/-! ### Laser level and accumulators (R123) -/

/-- The commanded laser level of slice `k` becomes `lvl`: the level held until now is added, times its ns, to the head's
accumulators. Another level is not yet reached. -/
def State.setLaser (s : State) (k : Nat) (lvl : BitVec 12) : State :=
  let sl := s.sliceS k
  let dt := s.now - sl.laserSince
  let s := s.bumpWrap (CS_LASER_ACC_ACC k (sl.head % 16)) (sl.laser.toNat * dt)
  let s := if sl.laser = 0 then s else s.bumpWrap (CS_WPO_NS k (sl.head % 16)) dt
  (s.setSlice k { sl with
      laser := lvl, laserSince := s.now
      writeLevelAt := if lvl = sl.laser then sl.writeLevelAt else none }).put
    (CS_STAT_LASER_ON k) (lvl ≠ 0)

/-- The accumulators of the head in use on slice `k` are brought up to now. -/
def State.foldLaser (s : State) (k : Nat) : State := s.setLaser k (s.sliceS k).laser

/-! ### Descriptor fields (R255) -/

namespace Desc
def opid (e : Entry) : Nat := e.at 0 64
def op (e : Entry) : Nat := e.at 64 4
def cls (e : Entry) : Nat := e.at 68 4
def retry (e : Entry) : Nat := e.at 72 3
def lz (e : Entry) : Bool := e.at 75 1 == 1
def hport (e : Entry) : Nat := e.at 80 10
def head (e : Entry) : Nat := e.at 80 4
def track (e : Entry) : Nat := e.at 96 24
def sector (e : Entry) : Nat := e.at 120 12
def count (e : Entry) : Nat := e.at 136 12
def band (e : Entry) : Nat := e.at 152 32
def index (e : Entry) : Nat := e.at 184 32
def buf (e : Entry) : Nat := e.at 216 40
/-- No reserved bit is set: byte 9 [7:4], bytes 10–11 [15:10], bytes 15–16 [15:12], bytes 17–18 [15:12], BUF [5:0]. -/
def reservedClear (e : Entry) : Bool :=
  e.at 76 4 == 0 && e.at 90 6 == 0 && e.at 132 4 == 0 && e.at 148 4 == 0 && e.at 216 6 == 0
end Desc

/-! ### Track format (R108 to R110) -/

/-- Wedges per revolution of a bay, as its angle unit uses it (R50). -/
def State.nWedges (s : State) (b : Nat) : Nat := max 1 (s.rd (ANG_CTL_NW b))

/-- The head-frame angle of wedge `w` (R50). -/
def wedgeAngle (nw w : Nat) : Nat := w * 2 ^ 20 / nw

/-- The zone of a track on a head: the highest z in 0 … NZONES whose START_TRACK does not exceed it (R108). -/
def State.zoneOf (s : State) (k h track : Nat) : Option Nat :=
  ((List.range (s.rd (CS_HFMT_NZONES k h) + 1)).filter fun z => s.rd (CS_ZONE0_START_TRACK k h z) ≤ track).getLast?

/-- START_TRACK rises strictly over zones 0 to NZONES (R108). -/
def State.zonesRise (s : State) (k h : Nat) : Bool :=
  (List.range (s.rd (CS_HFMT_NZONES k h))).all fun z =>
    s.rd (CS_ZONE0_START_TRACK k h z) < s.rd (CS_ZONE0_START_TRACK k h (z + 1))

/-- The next spindle angle at or after `cnt + lead` that is `ang` within its revolution (R49). -/
def nextAngle (cnt ang lead : Nat) : Nat := cnt + lead + (ang + 2 ^ 20 - (cnt + lead) % 2 ^ 20) % 2 ^ 20

/-- The spindle angle within a revolution of head-frame angle `a` of head `h` (R49). -/
def State.spindleAngle (s : State) (k h a : Nat) : Nat := (a + s.rd (ANG_SKEW_AU (bayOf k) (actOf k) h)) % 2 ^ 20

/-- Bit position of a head-frame angle (R109). -/
def bitPos (bpr angle : Nat) : Nat := angle * bpr / 2 ^ 20

/-- First and last bit positions of the data field of wedge `w` (R109). -/
def fieldStart (nw sfw bpr w : Nat) : Nat := bitPos bpr (wedgeAngle nw w + sfw)
def fieldEnd (nw bpr w : Nat) : Nat := bitPos bpr (wedgeAngle nw (w + 1))

/-- Data bits of the data field of wedge `w`: its bits less the 64-bit resync (R109). -/
def fieldData (nw sfw bpr w : Nat) : Nat := fieldEnd nw bpr w - fieldStart nw sfw bpr w - 64

/-- Data bits of a track (R109). -/
def trackData (nw sfw bpr : Nat) : Nat := (List.range nw).foldl (fun t w => t + fieldData nw sfw bpr w) 0

/-- Bits of a sector slot, and of the part of it that ends with the postamble (Sector slot table). -/
def slotBits : Nat := 35696
def slotWritten : Nat := 35536

/-- The field that holds data bit `j` of a track and the place of the bit in that field's data. -/
def locateBit (nw sfw bpr : Nat) : Nat → Nat → Nat → Nat × Nat
  | 0, w, j => (w, j)
  | fuel + 1, w, j =>
    let d := fieldData nw sfw bpr w
    if j < d then (w, j) else locateBit nw sfw bpr fuel (w + 1) (j - d)

/-- The head-frame angle at which data bit `j` of a track begins; where it is the first of its field, the start of the
data field, whose resync precedes it (R109, R118). -/
def bitAngle (nw sfw bpr j : Nat) : Nat :=
  let (w, i) := locateBit nw sfw bpr nw 0 j
  if i = 0 then wedgeAngle nw w + sfw else (fieldStart nw sfw bpr w + 64 + i) * 2 ^ 20 / bpr

/-- The head-frame angle at which data bit `j` of a track has ended, rounded up. -/
def bitEndAngle (nw sfw bpr j : Nat) : Nat :=
  let (w, i) := locateBit nw sfw bpr nw 0 j
  ((fieldStart nw sfw bpr w + 64 + i + 1) * 2 ^ 20 + bpr - 1) / bpr

/-- Nominal spindle speed of a bay in rpm (R198, R527). -/
def State.nNom (s : State) (b : Nat) : Nat := s.rd (CFG_PARAM_VALUE (64 + b))

/-- The zone entry of head `h`, zone `z` is valid (R110). -/
def State.zoneValid (s : State) (k h z : Nat) : Bool :=
  let nw := s.nWedges (bayOf k)
  let bpr := s.rd (CS_ZONE1_BPR k h z)
  let spt := s.rd (CS_ZONE2_SPT k h z)
  decide (spt * slotBits ≤ trackData nw (s.rd (CS_HFMT_SFW k h)) bpr)
    && decide (bpr * s.nNom (bayOf k) ≤ 4000000000 * 60)
    && decide (s.rd (CS_ZONE2_TSKEW k h z) < spt)

/-- Sector `sec` of track `track` occupies slot (sec + track × TSKEW) mod SPT (R109). -/
def State.slotOf (s : State) (k h z track sec : Nat) : Nat :=
  let spt := s.rd (CS_ZONE2_SPT k h z)
  if spt = 0 then 0 else (sec + track * s.rd (CS_ZONE2_TSKEW k h z)) % spt

/-- The sectors of an operation on (head, zone): head-frame angle of the first one's start, and each one's end in au
after it. -/
def State.sectorAngles (s : State) (k h z track sec count : Nat) : Nat × List Nat :=
  let nw := s.nWedges (bayOf k)
  let sfw := s.rd (CS_HFMT_SFW k h)
  let bpr := max 1 (s.rd (CS_ZONE1_BPR k h z))
  let start := bitAngle nw sfw bpr (s.slotOf k h z track sec * slotBits)
  (start, (List.range count).map fun i =>
    (bitEndAngle nw sfw bpr (s.slotOf k h z track (sec + i) * slotBits + slotWritten - 1) + 2 ^ 20 - start) % 2 ^ 20)

/-- The data fields, by their spindle angle in the head frame, that hold the first bits of an operation's sectors (R130). -/
def State.fieldAngles (s : State) (k h z track sec count : Nat) : List Nat :=
  let nw := s.nWedges (bayOf k)
  let sfw := s.rd (CS_HFMT_SFW k h)
  let bpr := max 1 (s.rd (CS_ZONE1_BPR k h z))
  (List.range count).map fun i =>
    wedgeAngle nw (locateBit nw sfw bpr nw 0 (s.slotOf k h z track (sec + i) * slotBits)).1 + sfw

/-! ### The operation in progress and write faults (R124 to R127) -/

/-- The operation that slice `k` has in progress: the last one taken, if it has not ended. -/
def State.curOp (s : State) (k : Nat) : Option SliceOp :=
  match (s.sliceS k).ops.getLast? with
  | some o => if o.ended then none else some o
  | none => none

/-- Replace the last operation taken. -/
def State.setCurOp (s : State) (k : Nat) (o : SliceOp) : State :=
  let sl := s.sliceS k
  s.setSlice k { sl with ops := sl.ops.dropLast ++ [o] }

/-- A write is in progress on slice `k`. -/
def State.writing (s : State) (k : Nat) : Bool :=
  match s.curOp k with
  | some o => Desc.op o.desc == 2
  | none => false

/-- Leading sectors of a list that are good (R126). -/
def leadingGood : List SectorSt → Nat
  | .good _ :: r => leadingGood r + 1
  | _ => 0

/-- The sectors of a write that had been written in full when the counter stood at `cnt` (R125). -/
def writtenBy (o : SliceOp) (cnt : Nat) : Nat :=
  let el := (cnt + 2 ^ 32 - o.theta0.toNat) % 2 ^ 32
  if el < 2 ^ 31 then ((o.ends.takeWhile fun e => e ≤ el).length) else 0

/-- The sectors of an operation with the first `n` good at step 0 and the others not done. -/
def firstGood (count n : Nat) : List SectorSt :=
  (List.range count).map fun i => if i < n then .good 0 else .todo
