-- ==== Sys2Proof/Machine/Heads.lean ====
section
/-! DEFINITION. Sys2Proof/Machine/Heads.lean: head life and calibration (R223 to R247): folding the laser accumulators,
the life records and their reconciliation, retirement, calibration pieces and their ramps, and the trace to VREFIN. -/
namespace Sys2Proof.Machine
open Sys2Proof

/-! ### Life counters (R225, R226) -/

/-- LE_LIM in counts of 0.01 J (R225). -/
def State.leLim (s : State) : Nat := s.rd (CFG_PARAM_VALUE 1) * 100

/-- The warning thresholds in table order (R225): LASER_E, WPO_S, TD, LUL. -/
def State.warnAt (s : State) : List Nat :=
  [s.leLim * s.rd (CFG_PARAM_VALUE 2) / 100, s.rd (CFG_PARAM_VALUE 3) * 3600, s.rd (CFG_PARAM_VALUE 4), s.rd (CFG_PARAM_VALUE 5)]

/-- A counter of R225 is 32 bits and saturates. -/
def sat32 (n : Nat) : Nat := min n (2 ^ 32 - 1)

/-- The divisor of R226: units of dA × PFS in one count of LASER_E. -/
def laserUnit : Nat := 409500000000000

/-- Warnings that a record's counters have reached and that were not recorded before: the new WARN bits. -/
def State.newWarn (s : State) (r : LifeRec) : BitVec 4 :=
  let hit := (List.zip [r.laserE, r.wpoS, r.td, r.lul] s.warnAt).map fun p => decide (p.2 ≤ p.1)
  BitVec.ofNat 4 ((hit.getD 0 false).toNat + 2 * (hit.getD 1 false).toNat + 4 * (hit.getD 2 false).toNat
    + 8 * (hit.getD 3 false).toNat)

/-- Record a warning event once per counter per head (R225). -/
def State.checkWarn (s : State) (p : Nat) : State :=
  let r := s.lifeR p
  let n := s.newWarn r
  if n &&& ~~~r.warn = 0 then s
  else
    let s := s.setLife p { r with warn := r.warn ||| n, changed := true }
    (List.range 4).foldl (fun s i => if (n &&& ~~~r.warn).getLsbD i then s.event 8 .lifeWarn 3 p else s) s

/-- The PFS used for a head: from the bridge store header, or, where the header has none, 64 per 256 levels of its
calibrated LWRITE once laser calibration has succeeded on it (R232). -/
def State.pfsOf (s : State) (p : Nat) : Nat :=
  let r := s.lifeR p
  if r.pfs ≠ 0 then r.pfs
  else
    let k := hportSlice p
    if (s.calS k).valid.contains (16 * 4 + hportHead p) then 64 * s.rd (CS_HLASER_LWRITE k (hportHead p)) / 256 else 0

/-- One head's record after a fold (R226). -/
def foldRec (r : LifeRec) (pfs accA accW : Nat) : LifeRec :=
  let dA := (accA + 2 ^ 64 - r.lastA) % 2 ^ 64
  let dW := (accW + 2 ^ 64 - r.lastW) % 2 ^ 64
  let e := r.remE + dA * pfs
  let w := r.remW + dW
  { r with
    laserE := sat32 (r.laserE + e / laserUnit), remE := e % laserUnit
    wpoS := sat32 (r.wpoS + w / 1000000000), remW := w % 1000000000
    lastA := accA, lastW := accW
    changed := r.changed || decide (0 < e / laserUnit) || decide (0 < w / 1000000000) }

/-- The 32 bytes of a head record (R228), its CRC computed. -/
def recordBytes (r : LifeRec) : List Byte :=
  let body := leBytes 4 r.gen ++ leBytes 4 r.laserE ++ leBytes 4 r.wpoS ++ leBytes 4 r.td ++ leBytes 4 r.lul
    ++ leBytes 1 r.retired.toNat ++ leBytes 1 r.reason ++ leBytes 1 r.calFail ++ leBytes 1 r.drvFlt ++ leBytes 4 r.warn.toNat
  body ++ leBytes 4 (crc32c body).toNat

/-- The copy of R229 to write next: B where A holds the newer valid record, else A. -/
def nextCopy (newerB : Option Bool) : Bool := newerB == some false

/-- Write a head's record to the bridge store, into the copy that does not hold the newer valid one, its GEN one higher (R228,
R229). -/
def State.bridgeHead (s : State) (p : Nat) : State :=
  let r := s.lifeR p
  let toB := nextCopy r.newerB
  let r := { r with gen := (r.gen + 1) % 2 ^ 32, changed := false, newerB := some toB }
  (s.setLife p r).emit (.bridgeStore (hportBay p) ((if toB then 0x1500 else 0x1100) + 32 * (p % 32)) (recordBytes r))

/-- Write a head's record to the vital area. -/
def State.vitalHead (s : State) (p : Nat) : State :=
  let b := hportBay p
  ({ s with hdas := s.hdas.map fun r =>
      if r.bay = some b then { r with heads := smSet {} r.heads (p % 32) (s.lifeR p) } else r } : State).emit
    (.vitalArea b (p % 32) (recordBytes (s.lifeR p)))

/-- Retirement of a head (R234): the record written, an event, its surface mapped out of the Band Table, a calibration
on it stopped, and the arm failed where no active head remains. -/
def State.retireHead (s : State) (p reason : Nat) : State :=
  if s.isRetired p then s
  else
    let k := hportSlice p
    let h := hportHead p
    let r := s.lifeR p
    let s := s.setLife p { r with retired := true, reason := reason, changed := true }
    let s := (if s.on APR_STAT_FLUSHING then s else (s.bridgeHead p).vitalHead p).event 8 .lifeLimit 3 p
    -- every band of the surface becomes UNUSABLE (R265)
    let s : State := { s with bt := s.bt.map fun q =>
      if q.1 / 2 ^ 15 = p then
        (q.1, { q.2 with bytes := (q.2.bytes &&& ~~~((255 : BitVec 256) <<< 32)) ||| ((4 : BitVec 256) <<< 32), dirty := true })
      else q }
    let c := s.calS k
    let s := if c.running.any (fun (x : Nat × Nat) => x.2 == h) then s.setCal k { c with running := none, lastEnd := some s.now } else s
    if (List.range (s.headCount (bayOf k) (actOf k))).all fun h => s.isRetired (hportOf (bayOf k) (actOf k) h) then
      s.failArms [k]
    else s.checkRoles

/-- Fold one head's accumulators (R226), record warnings, and retire the head where LASER_E reaches LE_LIM (R233). -/
def State.foldHead (s : State) (p : Nat) : State :=
  let k := hportSlice p
  let h := hportHead p
  let r := foldRec (s.lifeR p) (s.pfsOf p) (s.rd (CS_LASER_ACC_ACC k h)) (s.rd (CS_WPO_NS k h))
  let s := (s.setLife p r).checkWarn p
  if s.leLim ≤ r.laserE then s.retireHead p 1 else s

Required work:
Only the number is wanted: how many lines in the entries above contain the string "Machine"?

Your solution:
3